Я зажмурился, не в силах справиться с печалью. Это подавляло всё, но не гасило свечу мужества в центре моего сердца. Прежде чем я успел засомневаться или что-либо подумать, я широко раскрыл глаза и посмотрел ей прямо в лицо.
Даже сейчас, когда я пишу это, у меня перехватывает дыхание при воспоминании о том, что я видел.
Она была идеальна.
Она была абсолютно совершенной во всех отношениях, без единого изъяна. Она выглядела так же идеально, как моя собственная дочь в день её рождения. На ней не было ни царапины. С ней всё было в порядке.
Я был ошеломлен.

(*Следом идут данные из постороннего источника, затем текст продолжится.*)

-- ==== Sys2Proof/Machine/Ports.lean ====
section
/-! DEFINITION. The host ports: links, resets, power states, configuration space and PTM (R473 to R478, R498 to R504). -/

namespace Sys2Proof.Machine

/-! ### The link (R475, R500) -/

/-- Link training ends, after release and with PERST_N high (R475). -/
def State.linkUp (s : State) (p : Nat) (width speed : BitVec 4) : State :=
  let h := s.port p
  if h.released && h.perstHigh && !h.link.up then
    s.setPort p { h.setLink .l0 with width := width, speed := speed }
  else s

/-- The substate asked for is enabled: ASPM's own enables in D0, those of PCI-PM in D3hot (R500). Bits 3 to 0 of the
L1 PM Substates control are ASPM L1.1, ASPM L1.2, PCI-PM L1.1 and PCI-PM L1.2 (log entry 35). -/
def HostPort.subEnabled (h : HostPort) (sub : Nat) : Bool :=
  match sub with
  | 0 => true
  | 1 => h.l1ss.getLsbD (if h.d3hot then 1 else 3)
  | _ => h.l1ss.getLsbD (if h.d3hot then 0 else 2)

/-- The port may request L1: ASPM L1 is enabled, or D3hot, SLEEP or sag level 3 asks for it (R500, R502, R613). -/
def State.l1Allowed (s : State) (p : Nat) : Bool :=
  (s.port p).aspmL1 || (s.port p).d3hot || decide (s.phase = .sleep) || decide (3 ≤ s.sagActed)

/-- The port has something to send, or has issued a request that is outstanding: a PTM dialogue, a descriptor read, or a
completion that the host has room for (R500). -/
def State.portBusy (s : State) (p : Nat) : Bool :=
  (s.hm p).dialogue || (List.range 4).any fun r => s.fetching p r || s.completing p r

/-- The link state that a request for L1 or for substate 1 or 2 leads to. -/
def l1State : Nat → LinkState
  | 0 => .l1
  | 1 => .l11
  | _ => .l12

/-- The port enters L1 or a substate after 8 µs of idle, with nothing outstanding (R500). -/
def State.l1Entry (s : State) (p sub : Nat) : State :=
  let h := s.port p
  if h.link = .l0 ∧ s.l1Allowed p ∧ h.subEnabled sub ∧ s.portBusy p = false then s.setPort p (h.setLink (l1State sub)) else s

/-- Activity brings the link back to L0 (R500). -/
def State.l1Exit (s : State) (p : Nat) : State := s.setPort p (s.port p).wake

/-! ### Resets (R503, R504, R526) -/

/-- Parts owned by an agent at the reset are released at the next control tick (R106), also where their owner has changed by
then (DESIGN CHOICE, unsafe: log entry 54). -/
def State.releaseParts (s : State) (agent : Nat) : State :=
  (s.listed (Reg.VAL_PART_OWNER 0) 1024 4).foldl (fun t e =>
    if fld e.2 31 30 = agent then t.setPart e.1 { t.part e.1 with relAll := true } else t) s

/-- What every kind of reset of port p does outside its link and configuration space. -/
def State.portReset (s : State) (p : Nat) : State :=
  let base := 0x07010000 + 0x10000 * p
  let s : State := { s with
    csr := tclear s.csr base 0x10000
    heap := s.heap.filter fun e => decide (e.src / 4 ≠ p)
    stalled := s.stalled.filter fun e => decide (Port.ix e.1 ≠ p)
    posted := s.posted.map fun l => l.filter fun w => decide (w.req ≠ reqOf p) }
  let s := s.setPort p { s.port p with rings := [], pendVec := 0 }
  let s := (s.releaseParts (p + 1)).semFreeAll (reqOf p)
  let s := s.txnAbort p
  let s := (s.setRf (Reg.EVT_HMAP_STAT p) 2 2 0).setHm p { s.hm p with dialogue := false }
  let s := s.setSec { s.sec with unlocking := tput [] s.sec.unlocking p [] }
  s.lockClose p

/-- Under a function-level reset the completions of commands that have taken effect are written first (R526). -/
def State.flushCompletions (s : State) (p : Nat) : State :=
  iter (fun r t => nTimes (fun u => u.completionWrite p r) (t.ring p r).done.length t) 0 4 s

/-- A function-level reset: the link stays up, and the base specification keeps Link Control, the L1 substate and the payload
settings (R503; log entry 35). -/
def State.portFlr (s : State) (p : Nat) : State :=
  if (s.port p).link.up = false then s
  else
    let s := (s.flushCompletions p).portReset p
    let h := s.port p
    s.setPort p { h with
      d3hot := false, ptmEnable := false, busMaster := false, msixEnable := false, msixMaskAll := false
      maxRead := 512, header := h.header.filter fun e => decide (e.1 = 0x80) }

/-- The port after a reset of its configuration space as well, with the link state and PERST_N given. Only PERST_N low
resets the sticky words of AER (R503). -/
def State.portConventional (s : State) (p : Nat) (l : LinkState) (perst : Bool) : State :=
  let s := s.portReset p
  let h := s.port p
  s.setPort p { link := l, released := h.released, perstHigh := perst, out := h.out, aer := if l = .reset then [] else h.aer }

/-- A hot reset: the link trains again. -/
def State.portHotReset (s : State) (p : Nat) : State :=
  if (s.port p).link.up then s.portConventional p .down (s.port p).perstHigh else s

/-- The link goes down: a reset while the port is in D0. -/
def State.portLinkDown (s : State) (p : Nat) : State :=
  let h := s.port p
  if h.link.up = false then s
  else if h.d3hot then s.setPort p { h.setLink .down with width := 0, speed := 0 }
  else s.portConventional p .down h.perstHigh

/-- PERST_N goes low: the PHY is held in reset. -/
def State.portPerst (s : State) (p : Nat) : State := s.portConventional p .reset false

Я был сбит с толку. Физически я видел, как она оглядывалась вокруг, отшатываясь от меня. Она была ранена. Ей было больно. Но она была совершенством. Она не пострадала. Всё было в порядке.
Какая-то часть меня всё ещё чувствовала боль. Но она отодвинулась. Мне пришлось сосредоточиться на ней, чтобы почувствовать её. Казалось, боль заглушалась совершенством девушки. Именно тогда я понял, что происходит. Я видел её такой, какой её видел Бог.
Это было выше моего понимания — одновременно и более, и менее, чем я могу выразить словами. Он не скрывал боль. Он не скрывал её и не прятался от неё. На самом деле, казалось, что Он был прямо в центре этого, как будто Он чувствовал боль больше, чем я, и даже больше, чем девушка. Он не скрывал этого. Он был просто лучше, чем боль—не выше и не ниже её, не слишком крут для неё, просто лучше. Он мог каким-то образом стоять в самом центре всей этой боли и оставаться благим.
Это не подделка. Это не макияж поверх синяка. Он действительно видел в ней самое совершенное и прекрасное, что когда-либо существовало, и Он видел каждое мгновение всего, что происходило в то самое время. Каким-то образом Его благость была лучше всей этой тьмы.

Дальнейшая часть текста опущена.